Я не люблю хранить старые фотографии, предпочитая за изображением забираться себе в мозги. Моя стойкая уверенность — так надёжнее. Я не храню письма, старые вещи и не проявляю заботу по сохранности любых материальных источников своего беспечного бытия. Наверное, поэтому запись моего первого выхода в эфир отправилаcь на помойку лет десять назад. Мне это не интересно, а на интерес потомков ко времени моего ученичества мне, по большому счёту, плевать. Надеюсь, потомки простят. Кстати, хранить фотографии «в обнимку с великими» тоже не в моей практике. Всё это напоминает «Мы с Мухтаром на границе», причём радиоперсонажу отводится роль отнюдь не человека, говорящего «мы».

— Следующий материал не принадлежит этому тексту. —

-- ==== Sys2Proof/Rules.lean ====
section
/-! DEFINITION. What single rules of the manual give, written from their words for the claims and apart from the
machine's own functions: results over integers, comparisons as relations, folds over lists. -/

namespace Sys2Proof.Rules

open Sys2Proof.Machine

/-! ## Integer instructions (R150, R151, R152) -/

/-- IUNY's sub-operations (R151). -/
def iuny (op : IunyOp) (x : Word) : Word :=
  match op with
  | .popc => BitVec.ofNat 32 ((List.range 32).countP (fun i => x.getLsbD i))
  | .clz => if x = 0 then 32 else BitVec.ofNat 32 (31 - Nat.log2 x.toNat)
  | .brev => x.reverse
  | .abs => BitVec.ofInt 32 (if x.toInt < 0 then -x.toInt else x.toInt)
  | .neg => BitVec.ofInt 32 (-x.toInt)
  | .not => BitVec.ofInt 32 (-x.toInt - 1)

/-- An instruction that computes one register from its sources: the sources with their position types, the
destination, whether it reads the old destination, and the result from a, b and d. -/
structure DstRule where
  srcs : List (SrcTy × LSrc)
  dst : VReg
  acc : Bool
  f : Word → Word → Word → Word

/-- The issue of an instruction with such a rule. -/
def DstRule.issue (u : DstRule) (i : Instr) : LIssue :=
  { instr := i, srcs := u.srcs, named := [u.dst.val], reads := if u.acc then [u.dst.val] else [], own := false }

/-- The integer instructions: results wrap to 32 bits, and shift counts are unsigned and unbounded (R150, R151); MOV
(R162). -/
def intRule : Instr → Option DstRule
  | .iadd d a b => some ⟨[(.int, a), (.int, b)], d, false, fun x y _ => BitVec.ofInt 32 (x.toInt + y.toInt)⟩
  | .isub d a b => some ⟨[(.int, a), (.int, b)], d, false, fun x y _ => BitVec.ofInt 32 (x.toInt - y.toInt)⟩
  | .imul d a b => some ⟨[(.int, a), (.int, b)], d, false, fun x y _ => BitVec.ofInt 32 (x.toInt * y.toInt)⟩
  | .imulh d a b => some ⟨[(.int, a), (.int, b)], d, false, fun x y _ => BitVec.ofInt 32 (x.toInt * y.toInt / 2 ^ 32)⟩
  | .imulhu d a b => some ⟨[(.int, a), (.int, b)], d, false, fun x y _ => BitVec.ofNat 32 (x.toNat * y.toNat / 2 ^ 32)⟩
  | .imad d a b => some ⟨[(.int, a), (.int, b)], d, true, fun x y z => BitVec.ofInt 32 (x.toInt * y.toInt + z.toInt)⟩
  | .imin d a b => some ⟨[(.int, a), (.int, b)], d, false, fun x y _ => if y.toInt < x.toInt then y else x⟩
  | .imax d a b => some ⟨[(.int, a), (.int, b)], d, false, fun x y _ => if x.toInt < y.toInt then y else x⟩
  | .and d a b => some ⟨[(.int, a), (.int, b)], d, false, fun x y _ => x &&& y⟩
  | .or d a b => some ⟨[(.int, a), (.int, b)], d, false, fun x y _ => x ||| y⟩
  | .xor d a b => some ⟨[(.int, a), (.int, b)], d, false, fun x y _ => x ^^^ y⟩
  | .shl d a b => some ⟨[(.int, a), (.int, b)], d, false, fun x y _ => BitVec.ofNat 32 (x.toNat * 2 ^ y.toNat)⟩
  | .shr d a b => some ⟨[(.int, a), (.int, b)], d, false, fun x y _ => BitVec.ofNat 32 (x.toNat / 2 ^ y.toNat)⟩
  | .sar d a b => some ⟨[(.int, a), (.int, b)], d, false, fun x y _ => BitVec.ofInt 32 (x.toInt / 2 ^ y.toNat)⟩
  | .iuny op d a => some ⟨[(.int, a)], d, false, fun x _ _ => iuny op x⟩
  | .mov d a => some ⟨[(.int, a)], d, false, fun x _ _ => x⟩
  | _ => none

/-- The integer conditions: LTU, LEU, GTU and GEU compare unsigned, the others signed (R36, R152). -/
def icond (c : ICond) (x y : Word) : Bool :=
  match c with
  | .eq => decide (x = y)
  | .ne => decide (x ≠ y)
  | .lt => decide (x.toInt < y.toInt)
  | .le => decide (x.toInt ≤ y.toInt)
  | .gt => decide (y.toInt < x.toInt)
  | .ge => decide (y.toInt ≤ x.toInt)
  | .ltu => decide (x.toNat < y.toNat)
  | .leu => decide (x.toNat ≤ y.toNat)
  | .gtu => decide (y.toNat < x.toNat)
  | .geu => decide (y.toNat ≤ x.toNat)

/-- The comparisons that write a mask bit: position type, sources, mask and condition (R152, R156). -/
structure MaskRule where
  srcs : List (SrcTy × LSrc)
  m : MReg
  f : Word → Word → Bool

/-- ISET and FSET (R152, R156). -/
def maskRule : Instr → Option MaskRule
  | .iset c m a b => some ⟨[(.int, a), (.int, b)], m, icond c⟩
  | .fset c m a b => some ⟨[(.fp32, a), (.fp32, b)], m, fun x y => condF c x.toNat y.toNat⟩
  | _ => none

/-- The issue of an instruction that names no vector register but its sources. -/
def maskIssue (i : Instr) (srcs : List (SrcTy × LSrc)) : LIssue :=
  { instr := i, srcs := srcs, named := [], reads := [], own := false }

/-! ## Floating-point instructions (R154–R157) -/

/-- An instruction that computes one register and status bits from its sources. -/
structure FpRule where
  srcs : List (SrcTy × LSrc)
  dst : VReg
  acc : Bool
  f : Word → Word → Word → FRes

/-- The issue of an instruction with such a rule. -/
def FpRule.issue (u : FpRule) (i : Instr) : LIssue :=
  { instr := i, srcs := u.srcs, named := [u.dst.val], reads := if u.acc then [u.dst.val] else [], own := false }

/-- One 16-bit half of a packed multiply-add: d + a × b, rounded once, in the upper or the lower half (R157). -/
def half (f : FFmt) (k : Nat) (x y z : Word) : FRes :=
  fmaF f (x.toNat / 65536 ^ k % 65536) (y.toNat / 65536 ^ k % 65536) (z.toNat / 65536 ^ k % 65536)

/-- Two halves side by side, their status bits ORed (R157). -/
def packed (f : FFmt) (x y z : Word) : FRes :=
  ⟨(half f 0 x y z).code + 65536 * (half f 1 x y z).code, (half f 0 x y z).fl ||| (half f 1 x y z).fl⟩

/-- The floating-point instructions: a sum, difference or product rounded once; the fused forms round a × b + d once
(R154, R155, R157). -/
def fpRule : Instr → Option FpRule
  | .fadd d a b => some ⟨[(.fp32, a), (.fp32, b)], d, false, fun x y _ => addF .fp32 x.toNat y.toNat⟩
  | .fsub d a b => some ⟨[(.fp32, a), (.fp32, b)], d, false, fun x y _ => subF .fp32 x.toNat y.toNat⟩
  | .fmul d a b => some ⟨[(.fp32, a), (.fp32, b)], d, false, fun x y _ => mulF .fp32 x.toNat y.toNat⟩
  | .ffma d a b => some ⟨[(.fp32, a), (.fp32, b)], d, true, fun x y z => fmaF .fp32 x.toNat y.toNat z.toNat⟩
  | .fmin d a b => some ⟨[(.fp32, a), (.fp32, b)], d, false, fun x y _ => minMaxF false x.toNat y.toNat⟩
  | .fmax d a b => some ⟨[(.fp32, a), (.fp32, b)], d, false, fun x y _ => minMaxF true x.toNat y.toNat⟩
  | .hfma2 d a b => some ⟨[(.fp16, a), (.fp16, b)], d, true, packed .fp16⟩
  | .bfma2 d a b => some ⟨[(.bf16, a), (.bf16, b)], d, true, packed .bf16⟩
  | .funy op d a => some ⟨[(.fp32, a)], d, false, fun x _ _ => funyF op x.toNat⟩
  | _ => none

/-! ## Rounding (R80, R88–R91, R153) -/

/-- The magnitude of a code without its sign, the exponent range having no upper limit (R80, R88). -/
def magnitude (f : FFmt) (c : Nat) : ℚ :=
  if c < 2 ^ fracBits f then c * 2 ^ (1 - expBias f - fracBits f)
  else (2 ^ fracBits f + c % 2 ^ fracBits f : Nat) * 2 ^ ((c / 2 ^ fracBits f : Nat) - expBias f - fracBits f)

/-- A value as a rational number; infinities and NaN are none. -/
def rational : FVal → Option ℚ
  | .zero _ => some 0
  | .fin neg m e => some ((if neg then -1 else 1) * m * 2 ^ e)
  | _ => none

/-- Code c is the greatest of a rising grid that does not lie above a. -/
def Below (grid : Nat → ℚ) (a : ℚ) (c : Nat) : Prop := grid c ≤ a ∧ a < grid (c + 1)

/-- Code c is the least of a rising grid that does not lie below a. -/
def Above (grid : Nat → ℚ) (a : ℚ) (c : Nat) : Prop := a ≤ grid c ∧ ∀ b < c, grid b < a

/-- SR rounds a up from code t of the grid (R90): k bits of the source, whose least significant bit stands for 2^lsb, lie below
the grid's place there, and d is what they hold. -/
def Carries (grid : Nat → ℚ) (lsb : Int) (word : Nat) (a : ℚ) (t : Nat) : Prop :=
  ∃ k d : Nat, grid (t + 1) - grid t = 2 ^ (lsb + k) ∧ a - grid t = d * 2 ^ lsb ∧
    if k ≤ 32 then 2 ^ k ≤ word % 2 ^ k + d else 2 ^ 32 ≤ word + d / 2 ^ (k - 32)

/-- Code c is what a magnitude rounds to on a grid (R88, R90): under RNE the nearest, the even one of two that are equally near. -/
def RoundsTo (grid : Nat → ℚ) (mode : RMode) (neg : Bool) (lsb : Int) (a : ℚ) (c : Nat) : Prop :=
  match mode with
  | .rne => ∀ b, b ≠ c → |a - grid c| < |a - grid b| ∨ (|a - grid c| = |a - grid b| ∧ c % 2 = 0)
  | .rz => Below grid a c
  | .rdn => if neg then Above grid a c else Below grid a c
  | .rup => if neg then Below grid a c else Above grid a c
  | .sr word => word < 2 ^ 32 → ∃ t, Below grid a t ∧ (Carries grid lsb word a t → c = t + 1) ∧ (¬ Carries grid lsb word a t → c = t)

/-- The encoding of a rounded magnitude with its sign; one above max finite gives what R89's table says. -/
def outcome (f : FFmt) (mode : RMode) (sat neg : Bool) (c : Nat) : Nat :=
  let away := if f = .e4m3 then 0x7F else infCode f
  (if neg then signBit f else 0) +
    (if c ≤ maxCode f then c
     else if sat then maxCode f
     else match mode with
       | .rne => away
       | .sr _ => away
       | .rz => maxCode f
       | .rdn => if neg then away else maxCode f
       | .rup => if neg then maxCode f else away)

/-- An encoding is the exact nonzero value q rounded once by RNE, with saturation off (R88, R89, R153). -/
def RoundedOnce (f : FFmt) (q : ℚ) (code : Nat) : Prop :=
  ∃ c, RoundsTo (magnitude f) .rne (decide (q < 0)) 0 |q| c ∧ code = outcome f .rne false (decide (q < 0)) c

/-- What the arithmetic of a format gives (R153, R154): exact results rounded once; an exact zero sum is +0, but −0 where both are
negative zeros; a zero product takes the exclusive OR of the signs; and a NaN operand gives the canonical NaN. -/
structure Arithmetic (f : FFmt) (a b d : Nat) : Prop where
  add : ∀ x y, rational (decodeF f a) = some x → rational (decodeF f b) = some y →
    (x + y ≠ 0 → RoundedOnce f (x + y) (addF f a b).code) ∧
    (x + y = 0 → (addF f a b).code = if decodeF f a = .zero true ∧ decodeF f b = .zero true then signBit f else 0)
  sub : ∀ x y, rational (decodeF f a) = some x → rational (decodeF f b) = some y →
    (x - y ≠ 0 → RoundedOnce f (x - y) (subF f a b).code) ∧
    (x - y = 0 → (subF f a b).code = if decodeF f a = .zero true ∧ decodeF f b = .zero false then signBit f else 0)
  mul : ∀ x y, rational (decodeF f a) = some x → rational (decodeF f b) = some y →
    (x * y ≠ 0 → RoundedOnce f (x * y) (mulF f a b).code) ∧
    (x * y = 0 → (mulF f a b).code = if (decodeF f a).neg ≠ (decodeF f b).neg then signBit f else 0)
  fma : ∀ x y z, rational (decodeF f a) = some x → rational (decodeF f b) = some y → rational (decodeF f d) = some z →
    x * y + z ≠ 0 → RoundedOnce f (x * y + z) (fmaF f a b d).code
  nans : (decodeF f a = .nan ∨ decodeF f b = .nan → (addF f a b).code = canonNaN f ∧ (subF f a b).code = canonNaN f ∧
    (mulF f a b).code = canonNaN f) ∧
    (decodeF f a = .nan ∨ decodeF f b = .nan ∨ decodeF f d = .nan → (fmaF f a b d).code = canonNaN f)

/-- The value of an encoding is what R80's table gives it: its magnitude with its sign; above max finite it is no number. -/
def Decodes (f : FFmt) (c : Nat) : Prop :=
  rational (decodeF f c) = if maxCode f < c % signBit f then none
    else some ((if c / signBit f % 2 = 1 then -1 else 1) * magnitude f (c % signBit f))

/-- The source and the target of an FCVT pair (R35, R158): the value that it reads, and the floating-point format, or the bits and
the range of the integers with what stands for a value outside it, that it writes. -/
structure FcvtRule where
  source : Nat → FVal
  float : Option FFmt
  bits : Nat := 0
  least : Int := 0
  greatest : Int := 0
  outside : Nat := 0

/-- The pairs of FCVT (R35, R91, R158). -/
def fcvtRule : FcvtPair → FcvtRule
  | .bf16F32 => ⟨decodeF .fp32, some .bf16, 0, 0, 0, 0⟩
  | .fp16F32 => ⟨decodeF .fp32, some .fp16, 0, 0, 0, 0⟩
  | .e4m3F32 => ⟨decodeF .fp32, some .e4m3, 0, 0, 0, 0⟩
  | .e5m2F32 => ⟨decodeF .fp32, some .e5m2, 0, 0, 0, 0⟩
  | .f32Bf16 => ⟨fun a => decodeF .bf16 (a % 2 ^ 16), some .fp32, 0, 0, 0, 0⟩
  | .f32Fp16 => ⟨fun a => decodeF .fp16 (a % 2 ^ 16), some .fp32, 0, 0, 0, 0⟩
  | .f32E4m3 => ⟨fun a => decodeF .e4m3 (a % 2 ^ 8), some .fp32, 0, 0, 0, 0⟩
  | .f32E5m2 => ⟨fun a => decodeF .e5m2 (a % 2 ^ 8), some .fp32, 0, 0, 0, 0⟩
  | .e4m3Bf16 => ⟨fun a => decodeF .bf16 (a % 2 ^ 16), some .e4m3, 0, 0, 0, 0⟩
  | .e5m2Bf16 => ⟨fun a => decodeF .bf16 (a % 2 ^ 16), some .e5m2, 0, 0, 0, 0⟩
  | .f32I32 => ⟨fun a => ofInt (BitVec.ofNat 32 a).toInt, some .fp32, 0, 0, 0, 0⟩
  | .f32U32 => ⟨fun a => ofInt a, some .fp32, 0, 0, 0, 0⟩
  | .f32I8 => ⟨fun a => ofInt (BitVec.ofNat 8 a).toInt, some .fp32, 0, 0, 0, 0⟩
  | .i32F32 => ⟨decodeF .fp32, none, 32, -2 ^ 31, 2 ^ 31 - 1, 0x80000000⟩
  | .u32F32 => ⟨decodeF .fp32, none, 32, 0, 2 ^ 32 - 1, 0xFFFFFFFF⟩
  | .i8F32 => ⟨decodeF .fp32, none, 8, -128, 127, 0x80⟩

/-- What FCVT writes for a source (R83, R88–R91). -/
structure Conversion (p : FcvtPair) (mode : RMode) (sat : Bool) (a : Nat) : Prop where
  finite : ∀ f neg m e, (fcvtRule p).float = some f → (fcvtRule p).source a = .fin neg m e →
    ∃ c, RoundsTo (magnitude f) mode neg e (m * 2 ^ e) c ∧ (fcvtF p mode sat a).code = outcome f mode sat neg c
  zero : ∀ f neg, (fcvtRule p).float = some f → (fcvtRule p).source a = .zero neg →
    (fcvtF p mode sat a).code = if neg then signBit f else 0
  infinite : ∀ f neg, (fcvtRule p).float = some f → (fcvtRule p).source a = .inf neg →
    (fcvtF p mode sat a).code = (if neg then signBit f else 0) +
      (if sat then maxCode f else if f = .e4m3 then 0x7F else infCode f)
  nan : ∀ f, (fcvtRule p).float = some f → (fcvtRule p).source a = .nan → (fcvtF p mode sat a).code = canonNaN f
  integer : ∀ neg m e, (fcvtRule p).float = none → (fcvtRule p).source a = .fin neg m e →
    ∃ c : Nat, RoundsTo (fun n => (n : ℚ)) mode neg e (m * 2 ^ e) c ∧
      let i : Int := if neg then -c else c
      (fcvtF p mode sat a).code =
        if (fcvtRule p).least ≤ i ∧ i ≤ (fcvtRule p).greatest then (i % 2 ^ (fcvtRule p).bits).toNat
        else if sat then ((if i < 0 then (fcvtRule p).least else (fcvtRule p).greatest) % 2 ^ (fcvtRule p).bits).toNat
        else (fcvtRule p).outside
  noNumber : (fcvtRule p).float = none →
    ((fcvtRule p).source a = .nan → (fcvtF p mode sat a).code = if sat then 0 else (fcvtRule p).outside) ∧
    (∀ neg, (fcvtRule p).source a = .inf neg → (fcvtF p mode sat a).code =
      if sat then ((if neg then (fcvtRule p).least else (fcvtRule p).greatest) % 2 ^ (fcvtRule p).bits).toNat
      else (fcvtRule p).outside)

/-- What STE stores of a word, and LDE delivers of an element, through a handle of a floating-point format (R82, R88, R89): the
value divided by 2^SCALE, and the value times 2^SCALE, rounded once by RNE. -/
structure Elements (h : Handle) (f : FFmt) : Prop where
  store : ∀ (w : Word) neg m e, decodeF .fp32 w.toNat = .fin neg m e →
    ∃ c, RoundsTo (magnitude f) .rne neg (e - hScale h) (m * 2 ^ (e - hScale h)) c ∧
      (laneStore true h [w]).1 = leBytes (elemSize (hFmt h)) (outcome f .rne false neg c)
  load : ∀ x neg m e, x < 256 ^ elemSize (hFmt h) → decodeF f x = .fin neg m e →
    ∃ c, RoundsTo (magnitude .fp32) .rne neg (e + hScale h) (m * 2 ^ (e + hScale h)) c ∧
      (loadWords .convert h 1 (leBytes (elemSize (hFmt h)) x)).1 = [BitVec.ofNat 32 (outcome .fp32 .rne false neg c)]
  each : ∀ (v w : Word) ws, (laneStore true h (v :: w :: ws)).1 = (laneStore true h [v]).1 ++ (laneStore true h (w :: ws)).1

Тех, кто мне был интересен во время моих радиоавантюр, я и так хорошо помню, а тех, кого не помню… Да и шут с ними, значит, не заслужили.. Так вот, память моя подсказывает, что эфир мой первый ознаменовался потом средней температуры, ярко выраженной дрожью задних конечностей и вселенским страхом облажаться. Облажаться не перед мифической аудиторией, да я и не понимал тогда, что это такое, а перед ужасно свойскими и классными ребятами, которых я встретил на 101. Мне не столько хотелось работать на радио, сколько работать с Иркой Богушевской (моя милая одноклассница и была моим проводником на 101), с Серёгой Зайцевым, Мишей Иконниковым, Андреем Норкиным и Валери. Попытка была всего одна. Мне никто об этом не говорил, но это подразумевалось.

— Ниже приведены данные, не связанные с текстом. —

-- ==== Sys2Proof/Claims.lean ====
section
/-! DEFINITION. Terms that single claims use: how an instruction stands as an issue, what its rule gives, and what a
claim asks of the state that follows. -/

namespace Sys2Proof.Claims

open Sys2Proof.Machine

/-! ## Lane instructions -/

/-- The issue of FCVT: under SR it uses a word of stream 3 of its own (R158, R192). -/
def fcvtIssue (p : FcvtPair) (r : Rnd) (sat : Bool) (d : VReg) (a : LSrc) : LIssue :=
  { instr := .fcvt p r sat d a, srcs := [(fcvtSrcTy p, a)], named := [d.val], reads := [], own := r == .sr }

/-- FCVT's result in a lane: its source converted with the rounding of the pair; under SR the rounding word is the next
word of the lane's stream 3 (R158). -/
def fcvtOf (p : FcvtPair) (r : Rnd) (sat : Bool) (d : VReg) (a : LSrc) (s : State) (c : Ctx) (l : Nat) (x : Lane) :
    FRes :=
  fcvtF p (rmodeOf r (((fcvtIssue p r sat d a).drawn s c l x).word 3 0).toNat) sat
    ((fcvtIssue p r sat d a).operand s c l x 0).toNat

/-- The issue of an instruction that reads integer positions and writes D. -/
def moveIssue (i : Instr) (d : VReg) (srcs : List LSrc) : LIssue :=
  { instr := i, srcs := srcs.map (fun a => (.int, a)), named := [d.val], reads := [], own := false }

/-- The first operands of the acting lanes, ascending. -/
def firstsOf (q : LIssue) (s : State) (c : Ctx) : List Word := q.over s c (fun l x => q.operand s c l x 0)

/-- What LSCAN gives the lane of a rank (R164): the fold up to its own operand, or before it; the lowest lane of the
exclusive form receives the identity. -/
def scanOf (excl : Bool) (op : RedOp) (vs : List Word) (rank : Nat) : Word :=
  if excl then (if rank = 0 then Rules.foldUnit op else Rules.foldOf op (vs.take rank)) else Rules.foldOf op (vs.take (rank + 1))

/-- The issue of MATCH or BALLOT: a group of width 64 writes the pair D, D + 1 (R161, R165). -/
def laneSetIssue (i : Instr) (c : Ctx) (d : VReg) (a : LSrc) : LIssue :=
  { instr := i, srcs := [(.int, a)], named := Rules.laneSetRegs c d, reads := [], own := false }

/-- The operands of the acting lanes whose mask bit is 1, ascending. -/
def chosen (q : LIssue) (m : MReg) (s : State) (c : Ctx) : List Word :=
  ((q.over s c (fun l x => (x.mbit m.val, q.operand s c l x 0))).filter (·.1)).map (·.2)

/-- The issue of an instruction on streams. -/
def streamIssue (i : Instr) (srcs : List LSrc) (named : List Nat) (own : Bool) : LIssue :=
  { instr := i, srcs := srcs.map (fun a => (.int, a)), named := named, reads := [], own := own }

/-- The issue of CATD. -/
def catdIssue (n : Fin 4) (d : VReg) (a : LSrc) : LIssue :=
  { instr := .catd n d a, srcs := [(.fp32, a)], named := [d.val], reads := [], own := true }

/-- The key of a lane in CATD: its score plus the Gumbel value of its next word of stream n (R191). -/
def catdKey (n : Fin 4) (d : VReg) (a : LSrc) (s : State) (c : Ctx) (l : Nat) : Nat :=
  match c.g.lane? l with
  | some x => gumbelKey ((catdIssue n d a).operand s c l x 0) (((catdIssue n d a).drawn s c l x).word n.val 0)
  | none => 0

/-- The issue of GNEVAL, which reads the old D as its column, or its row in the transposed form (R232). -/
def gnevalIssue (t : Bool) (g : Fin 8) (d : VReg) (a : LSrc) : LIssue :=
  { instr := .gneval t g d a, srcs := [(.int, a), (.int, .v d)], named := [d.val], reads := [], own := false }

/-- The issue of a branch. -/
def branchIssue (i : Instr) (u : Rules.BranchRule) : LIssue :=
  { instr := i, srcs := u.srcs, named := [], reads := [], own := false }

/-- Where a U-set branch takes its population (R172). -/
def uniformMove : Instr → Option (Ctx → DWord)
  | .sbra d => some (fun c => BitVec.ofInt 64 (c.pc.toNat + 4 * d.toInt))
  | .sbz r d => some (fun c => if c.g.sreg r.val = 0 then BitVec.ofInt 64 (c.pc.toNat + 4 * d.toInt) else c.nextPc)
  | .sbnz r d => some (fun c => if c.g.sreg r.val ≠ 0 then BitVec.ofInt 64 (c.pc.toNat + 4 * d.toInt) else c.nextPc)
  | _ => none

/-- The two forms of NOP (R172). -/
def isNop : Instr → Bool
  | .nop => true
  | .nopLiteral _ _ _ => true
  | _ => false

/-- The PC to which a U-set branch or NOP takes its population. -/
def uniformTarget (c : Ctx) (i : Instr) : Option DWord :=
  if isNop i then some c.nextPc else (uniformMove i).map (fun f => f c)

/-- The issue of a lane load of a width through a slot. -/
def loadIssue (i : Instr) (d : VReg) (a : LSrc) (h : HSel) (slot : Nat) (w : Width) : LIssue :=
  { instr := i, srcs := [(.int, a)], named := regRange d.val w.regs, reads := [], own := false, cls := .load
    hsel := some h, slot := slot, width := w }

/-- The register writes that a lane load brings (R103, R107): the words that each acting lane's run holds when the load
binds them, zeros in a lane out of bounds. -/
def loadFills (q : LIssue) (mode : LoadMode) (d : VReg) (s : State) (c : Ctx) (h : Handle) (runs : List Run) (sb : State) :
    List Fill :=
  (q.over s c (fun l _ =>
    fillsOf d.val l (laneLoad mode (q.on s c) sb h q.width.regs (runs.find? (fun r => r.lane = l))).1)).flatten

/-- The locations that runs reach. -/
def runsLocs (c : Ctx) (s : State) (h : Handle) (need : Need) (runs : List Run) : List Loc :=
  runs.flatMap (fun r => runLocs c s h need r.va r.n)

/-- The issue of a lane store of a width through a slot. -/
def storeIssue (i : Instr) (ty : SrcTy) (d a : LSrc) (h : HSel) (slot : Nat) (w : Width) : LIssue :=
  { instr := i, srcs := [(.int, a), (ty, d)], named := srcGroup d w.regs, reads := srcGroup d w.regs, own := false
    cls := .store, hsel := some h, slot := slot, width := w }

/-- The data of a store: a source for 4 bytes, an aligned group of vector registers for more (R18). -/
def storeGroupOk (d : LSrc) (w : Width) : Prop := w.regs = 1 ∨ ∃ r : VReg, d = .v r ∧ r.val % w.regs = 0

/-- The words that a lane stores (R18). -/
def storedWords (q : LIssue) (d : LSrc) (w : Width) (s : State) (c : Ctx) (l : Nat) (x : Lane) : List Word :=
  if w.regs = 1 then [q.operand s c l x 1] else (srcGroup d w.regs).map (q.drawn s c l x).vreg

/-- The bytes that the acting lanes store, of the run of each lane in bounds. -/
def storedData (q : LIssue) (conv : Bool) (d : LSrc) (h : Handle) (s : State) (c : Ctx) (l : Nat) : List Byte × BitVec 6 :=
  if l ∈ q.acting s c then
    match c.g.lane? l with
    | some x => laneStore conv h (storedWords q d q.width s c l x)
    | none => ([], 0)
  else ([], 0)

/-- A store is accepted (R104): it takes one entry at the tail of its group's FIFO, which holds its bytes, and counts in
the store class; no byte of memory or scratchpad has changed. -/
def StoreAccepted (q : LIssue) (conv nt : Bool) (d : LSrc) (s : State) (c : Ctx) (h : Handle) (runs : List Run)
    (s₁ : State) : Prop :=
  q.Accepted s c (runs.foldl (fun fl r => fl ||| (storedData q conv d h s c r.lane).2) 0) (fun l x => q.drawn s c l x)
    (fun t => SameBytes s t ∧ ∃ g op, OutstandingAs t op c.g.key .store (.store 1) ∧ findGroup t c.g.key = some g ∧
      g.fifo = c.g.fifo ++ [.store op (!hScratch h && (nt || hNtDef h)) none
        (storeBytes (q.on s c) s₁ h (runs.map (fun r => (r, (storedData q conv d h s c r.lane).1))))])

/-- The issue of an atomic: `ty` of the operand is an integer position; the registers are those of R261. -/
def atomIssue (p : AtomSpec) (i : Instr) (a : LSrc) (h : HSel) (slot : Nat) (w : Width) : LIssue :=
  { instr := i, srcs := [(.int, a), (.int, p.data)], named := srcGroup p.data (p.regs w)
    reads := srcGroup p.data (p.regs w), own := false, cls := .load, hsel := some h, slot := slot, width := w }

В начале девяностых ещё только начиналась массовая эмиграция лучших из Москвы в различные заграницы, и найти молодого, амбициозного и «тоже не без образования» не представляло, как мне сейчас думается, большого труда. Если бы я пролетел, следующий кандидат, не хуже меня, появился бы очень скоро. Но я не пролетел, не облажался, почти не заглядывал в бумажку подводок (кстати, это был первый и последний раз написания собственных радиотекстов), был практически счастлив от тёплых слов коллег (уже, как я понял, не возможных, а настоящих) и вполне буднично, через неделю, подписал контракт и вышел на работу. Чем подписывал — не помню, хотя подозрения имеются.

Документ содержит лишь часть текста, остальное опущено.